Records from a data collection
^^^^^^^^^^^^^^^^

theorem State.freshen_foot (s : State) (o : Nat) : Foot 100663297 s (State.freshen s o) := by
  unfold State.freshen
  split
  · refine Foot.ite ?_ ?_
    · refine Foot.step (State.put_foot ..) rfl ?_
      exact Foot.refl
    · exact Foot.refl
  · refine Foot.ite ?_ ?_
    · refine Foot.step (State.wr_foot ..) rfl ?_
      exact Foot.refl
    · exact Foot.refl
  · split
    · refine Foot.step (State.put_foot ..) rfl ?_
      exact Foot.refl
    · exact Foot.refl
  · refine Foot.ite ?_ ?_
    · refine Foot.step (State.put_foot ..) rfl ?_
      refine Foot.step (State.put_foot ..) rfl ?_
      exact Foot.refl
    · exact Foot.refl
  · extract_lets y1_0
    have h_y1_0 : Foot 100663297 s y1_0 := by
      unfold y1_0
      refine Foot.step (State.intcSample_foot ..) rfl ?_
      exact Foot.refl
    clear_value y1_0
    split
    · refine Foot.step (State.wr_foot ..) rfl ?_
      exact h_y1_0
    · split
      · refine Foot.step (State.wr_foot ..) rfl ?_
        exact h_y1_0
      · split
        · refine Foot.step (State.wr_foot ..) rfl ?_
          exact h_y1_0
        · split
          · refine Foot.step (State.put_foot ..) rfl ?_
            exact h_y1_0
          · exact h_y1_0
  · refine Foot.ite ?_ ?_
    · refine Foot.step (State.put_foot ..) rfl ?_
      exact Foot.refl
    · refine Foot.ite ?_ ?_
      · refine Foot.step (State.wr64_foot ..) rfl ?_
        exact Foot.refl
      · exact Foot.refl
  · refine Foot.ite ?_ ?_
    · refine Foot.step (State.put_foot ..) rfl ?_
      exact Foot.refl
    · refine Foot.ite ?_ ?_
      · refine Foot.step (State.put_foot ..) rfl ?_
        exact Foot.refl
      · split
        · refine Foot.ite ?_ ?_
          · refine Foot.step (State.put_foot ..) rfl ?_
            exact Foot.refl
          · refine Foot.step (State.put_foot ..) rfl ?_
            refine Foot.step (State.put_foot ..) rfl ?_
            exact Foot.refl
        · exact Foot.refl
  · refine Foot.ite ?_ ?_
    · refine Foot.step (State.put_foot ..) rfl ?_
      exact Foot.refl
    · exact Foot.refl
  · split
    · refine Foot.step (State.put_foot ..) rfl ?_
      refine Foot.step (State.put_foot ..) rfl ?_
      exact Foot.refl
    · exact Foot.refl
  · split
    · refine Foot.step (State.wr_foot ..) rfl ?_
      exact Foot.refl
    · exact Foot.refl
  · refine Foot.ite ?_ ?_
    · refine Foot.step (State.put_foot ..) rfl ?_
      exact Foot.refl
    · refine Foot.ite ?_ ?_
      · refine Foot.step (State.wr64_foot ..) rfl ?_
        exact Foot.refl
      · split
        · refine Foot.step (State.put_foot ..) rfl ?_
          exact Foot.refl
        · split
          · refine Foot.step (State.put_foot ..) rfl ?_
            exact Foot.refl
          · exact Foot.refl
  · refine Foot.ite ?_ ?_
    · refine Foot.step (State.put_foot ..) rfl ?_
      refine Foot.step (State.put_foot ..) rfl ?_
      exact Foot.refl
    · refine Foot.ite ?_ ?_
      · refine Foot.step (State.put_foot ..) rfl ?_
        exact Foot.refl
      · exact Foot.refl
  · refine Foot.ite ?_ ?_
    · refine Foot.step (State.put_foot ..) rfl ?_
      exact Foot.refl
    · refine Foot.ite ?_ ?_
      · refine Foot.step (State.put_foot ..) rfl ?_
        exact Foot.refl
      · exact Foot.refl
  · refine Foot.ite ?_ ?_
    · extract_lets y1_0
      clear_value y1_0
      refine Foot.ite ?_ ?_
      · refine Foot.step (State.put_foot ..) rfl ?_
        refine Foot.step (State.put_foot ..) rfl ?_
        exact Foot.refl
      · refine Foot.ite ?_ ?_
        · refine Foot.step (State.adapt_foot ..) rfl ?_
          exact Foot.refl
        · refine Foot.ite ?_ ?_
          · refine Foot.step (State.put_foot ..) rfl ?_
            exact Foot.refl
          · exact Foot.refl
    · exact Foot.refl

^^^^^^^^^^^^^^^^

INSTRUCTIONS FOR THE TASK: Report the number of lines in the entries above that include the word "freshen" and add nothing to it.

PROBLEM SOLUTION: 2